- [Task statement] Across these entries, work out how many lines carry the string "some", and give only that number.

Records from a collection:

§ §

/-- What the walk from a record gives, depth being enough: an entry for every path that ends in a leaf, and no other; the
codes prefix-free, each shorter than the walk has entries. -/
theorem Forest.leafPaths_spec {n : Nat} {nodes : List Node} {queue : List Nat} (h : Forest n nodes queue) (depth i : Nat)
    (path : Code) (hi : i < nodes.length) (hd : i < depth) :
    (∀ e : CtEntry, e ∈ leafPaths nodes depth i path ↔
      ∃ q k g c, e.code = path ++ q ∧ follow nodes i q = some k ∧ nodes[k]? = some (Node.leaf g c) ∧ e.sym = [c]) ∧
    PrefixFree ((leafPaths nodes depth i path).map CtEntry.code) ∧
    (∀ e ∈ leafPaths nodes depth i path, e.code.length + 1 ≤ path.length + (leafPaths nodes depth i path).length) := by
  induction depth generalizing i path with
  | zero => omega
  | succ depth ih =>
    by_cases hin : i < n
    · obtain ⟨f, c, hl⟩ := h.leaves i hin
      have hw : leafPaths nodes (depth + 1) i path = [⟨[c], path⟩] := by simp [leafPaths, hl]
      rw [hw]
      refine ⟨?_, by simp [PrefixFree], by simp⟩
      intro e
      rw [List.mem_singleton]
      constructor
      · rintro rfl
        exact ⟨[], i, f, c, by simp, rfl, hl, rfl⟩
      · rintro ⟨q, k, g, d, h1, h2, h3, h4⟩
        cases q with
        | nil =>
          simp only [follow, Option.some.injEq] at h2
          subst h2
          rw [hl] at h3
          cases h3
          obtain ⟨x, y⟩ := e
          simp at h1 h4
          subst h1 h4
          rfl
        | cons b q => simp [follow, hl] at h2
    · obtain ⟨l, r, h1, h2, h3, h4⟩ := h.internals i (by omega) hi
      generalize freqOf nodes l + freqOf nodes r = f at h1
      have hw : leafPaths nodes (depth + 1) i path =
          leafPaths nodes depth l (path ++ [false]) ++ leafPaths nodes depth r (path ++ [true]) := by
        simp [leafPaths, h1]
      rw [hw]
      obtain ⟨l1, l2, l3⟩ := ih l (path ++ [false]) (by omega) (by omega)
      obtain ⟨r1, r2, r3⟩ := ih r (path ++ [true]) (by omega) (by omega)
      have hl0 := List.length_pos_iff.2 (h.leafPaths_ne_nil depth l (path ++ [false]) (by omega) (by omega))
      have hr0 := List.length_pos_iff.2 (h.leafPaths_ne_nil depth r (path ++ [true]) (by omega) (by omega))
      refine ⟨?_, ?_, ?_⟩
      · intro e
        rw [List.mem_append, l1, r1]
        constructor
        · rintro (⟨q, k, g, c, e1, e2, e3, e4⟩ | ⟨q, k, g, c, e1, e2, e3, e4⟩)
          · exact ⟨false :: q, k, g, c, by simp [e1], by simp [follow, h1, e2], e3, e4⟩
          · exact ⟨true :: q, k, g, c, by simp [e1], by simp [follow, h1, e2], e3, e4⟩
        · rintro ⟨q, k, g, c, e1, e2, e3, e4⟩
          cases q with
          | nil =>
            simp only [follow, Option.some.injEq] at e2
            subst e2
            rw [h1] at e3
            cases e3
          | cons b q =>
            simp only [follow, h1] at e2
            cases b
            · exact .inl ⟨q, k, g, c, by simp [e1], by simpa using e2, e3, e4⟩
            · exact .inr ⟨q, k, g, c, by simp [e1], by simpa using e2, e3, e4⟩
      · rw [List.map_append]
        refine List.pairwise_append.2 ⟨l2, r2, ?_⟩
        intro c hc d hd'
        obtain ⟨e, he, rfl⟩ := List.mem_map.1 hc
        obtain ⟨e', he', rfl⟩ := List.mem_map.1 hd'
        obtain ⟨q, -, -, -, hq, -⟩ := (l1 e).1 he
        obtain ⟨q', -, -, -, hq', -⟩ := (r1 e').1 he'
        rw [hq, hq']
        simp [List.append_assoc]
      · intro e he
        rw [List.length_append]
        rcases List.mem_append.1 he with he | he
        · have := l3 e he
          simp at this
          omega
        · have := r3 e he
          simp at this
          omega

/-- Two leaves with the same character are the same record. -/
theorem Forest.leaf_unique {n : Nat} {nodes : List Node} {queue : List Nat} (h : Forest n nodes queue) {i j f g : Nat}
    {c : Byte} (hi : nodes[i]? = some (Node.leaf f c)) (hj : nodes[j]? = some (Node.leaf g c)) : i = j := by
  rcases Nat.lt_trichotomy i j with hlt | heq | hlt
  · exact absurd (h.leavesAscend i j f g c c hlt hi hj) (Nat.lt_irrefl _)
  · exact heq
  · exact absurd (h.leavesAscend j i g f c c hlt hj hi) (Nat.lt_irrefl _)

/-- Walking from a record meets every symbol once. -/
theorem Forest.leafPaths_syms {n : Nat} {nodes : List Node} {queue : List Nat} (h : Forest n nodes queue) (depth i : Nat)
    (path : Code) (hi : i < nodes.length) (hd : i < depth) :
    ((leafPaths nodes depth i path).map CtEntry.sym).Nodup := by
  obtain ⟨h1, h2, -⟩ := h.leafPaths_spec depth i path hi hd
  have hnd := h2.nodup
  rw [List.Nodup, List.pairwise_map] at hnd ⊢
  refine List.Pairwise.imp_of_mem ?_ hnd
  intro a b ha hb hab heq
  obtain ⟨q, k, g, c, e1, e2, e3, e4⟩ := (h1 a).1 ha
  obtain ⟨q', k', g', c', e1', e2', e3', e4'⟩ := (h1 b).1 hb
  rw [e4, e4'] at heq
  obtain ⟨rfl⟩ := heq
  have hk := h.leaf_unique e3 e3'
  subst hk
  exact hab (by rw [e1, e1', h.path_unique e2 e2'])
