theorem inv_empty : Invariant sEmpty := by
  refine invariant_of _ rfl ⟨by decide, by decide, by decide, by decide, by decide, by decide⟩ ?_ ?_
    ⟨by unfold SymbolsAscend; decide, by decide, by decide, by decide, by decide⟩ ?_
    ⟨by unfold SymbolsAscend; decide, by decide, by decide, by decide, by decide⟩
    ⟨fun _ => ⟨rfl, rfl, rfl⟩, fun _ => rfl, fun h => by simp [sEmpty] at h, by decide, by decide⟩
  · intro sp; cases sp <;> decide
  · intro sp; cases sp <;> decide
  · intro l h; cases h

theorem inv_table : Invariant sTable := by
  refine invariant_of _ rfl ⟨by decide, by decide, by decide, by decide, by decide, by decide⟩ ?_ ?_
    ⟨by unfold SymbolsAscend; decide, by decide, by decide, by decide, by decide⟩ ?_
    ⟨by unfold SymbolsAscend; decide, by decide, by decide, by decide, by decide⟩ (tree_none _ rfl rfl rfl rfl)
  · intro sp; cases sp <;> decide
  · intro sp; cases sp <;> decide
  · intro l h; cases h; decide

/-- The table's state with any tree that is a legal one. -/
theorem inv_with_tree (nodes : List Node) (queue : List Nat) (root : Word) (tree : TreeState)
    (h : TreeInvariant { sTable with nodes := nodes, queue := queue, root := root, tree := tree }) :
    Invariant { sTable with nodes := nodes, queue := queue, root := root, tree := tree } := by
  have i := inv_table
  refine ⟨i.caps, ⟨i.lengths.1, i.lengths.2, i.lengths.3, i.lengths.4, i.lengths.5, i.lengths.6⟩, ?_, ?_,
    ⟨i.ft.1, i.ft.2, i.ft.3, i.ft.4, i.ft.5⟩, i.sl, ⟨i.ct.1, i.ct.2, i.ct.3, i.ct.4, i.ct.5⟩, h⟩
  · intro sp; cases sp <;> first
      | exact i.canonical .txt
      | exact i.canonical .bit
      | exact i.canonical .out
      | exact i.canonical .kSym
      | exact i.canonical .kCode
  · intro sp; cases sp <;> first
      | exact i.inside .txt
      | exact i.inside .bit
      | exact i.inside .out
      | exact i.inside .kSym
      | exact i.inside .kCode

theorem inv_build : Invariant sBuild :=
  inv_with_tree leaves3 [0, 1, 2] NIL .building
    ⟨by decide, fun _ => rfl, fun _ => ⟨3, forest3⟩, by decide, by decide⟩

theorem inv_build2 : Invariant sBuild2 :=
  inv_with_tree _ [1, 3] NIL .building ⟨by decide, fun _ => rfl, fun _ => ⟨3, forest4⟩, by decide, by decide⟩

theorem inv_tree : Invariant sTree :=
  inv_with_tree _ [4] 4#32 .valid ⟨by decide, fun _ => rfl, fun _ => ⟨3, forest5⟩, by decide, by decide⟩

theorem inv_one : Invariant sOne := by
  refine invariant_of _ rfl ⟨by decide, by decide, by decide, by decide, by decide, by decide⟩ ?_ ?_
    ⟨by unfold SymbolsAscend; decide, by decide, by decide, by decide, by decide⟩ ?_
    ⟨by unfold SymbolsAscend; decide, by decide, by decide, by decide, by decide⟩
    ⟨by decide, fun _ => rfl, fun _ => ⟨1, forest1⟩, by decide, by decide⟩
  · intro sp; cases sp <;> decide
  · intro sp; cases sp <;> decide
  · intro l h; cases h; decide

/-! ## One step each, expected values of 95_test_vectors.md -/

/-- V-C1: NOP overwrites CODE and leaves ERR set. -/
theorem test_nop : (after .nop { sX with code := .incomplete, err := true }).statusWord = 0x10#32 := by decide

/-- V-C2: CLEAR resets the registers and keeps the elements. -/
theorem test_clear :
    (after .clear { sTree with err := true, code := .incomplete }).statusWord = 0#32 ∧
    (after .clear sTree).root = 0xFFFFFFFF#32 ∧ (after .clear sTree).element .txt 0 = 0x61#8 ∧
    (after .clear sTree).ct = [] := by decide

/-- V-F1. -/
theorem test_fcount : (after .fcount sText).ft = ft3 ∧ (after .fcount sText).statusWord = 0#32 := by decide

/-- V-F7. -/
theorem test_fcount_badSeq : (after .fcount sTwo).statusWord = 0x16#32 ∧ (after .fcount sTwo).ft = [] := by decide

set_option maxRecDepth 20000 in
/-- V-L1. -/
theorem test_seglen : (after .seglen sText).blkLen = 2#32 := by decide

/-- V-L13. -/
theorem test_seglen_empty :
    (after .seglen { State.reset with blkLen := 9#32 }).blkLen = 1#32 ∧
    (after .seglen State.reset).statusWord = 1#32 := by decide
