-- ==== Sys2Proof/Syntax.lean ====
section
/-! DEFINITION. The twelve commands (spec/30_encoding.md R82), one constructor for each row of spec/opcode_table.json. -/

namespace Sys2Proof

/-- A command of `crush-core/1`. N of BP_PUT and BP_GET is the 8-bit field of R80, zero-extended (R81). -/
inductive Instr where
  /-- BP_WINIT (R100) -/
  | bpWinit
  /-- BP_PUT N (R102) -/
  | bpPut (n : Byte)
  /-- BP_FLUSH (R103) -/
  | bpFlush
  /-- BP_RINIT (R104) -/
  | bpRinit
  /-- BP_GET N (R105) -/
  | bpGet (n : Byte)
  /-- HT_COUNT (R120) -/
  | htCount
  /-- HT_BUILD (R121) -/
  | htBuild
  /-- HT_LOADMETA (R124) -/
  | htLoadmeta
  /-- HT_STOREMETA (R125) -/
  | htStoremeta
  /-- HE_ENCODE (R140) -/
  | heEncode
  /-- HD_DECODE (R150) -/
  | hdDecode
  /-- LZ_MATCH (R160) -/
  | lzMatch
  deriving DecidableEq, Repr

end Sys2Proof
end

§ §

- [Solution for this task] 4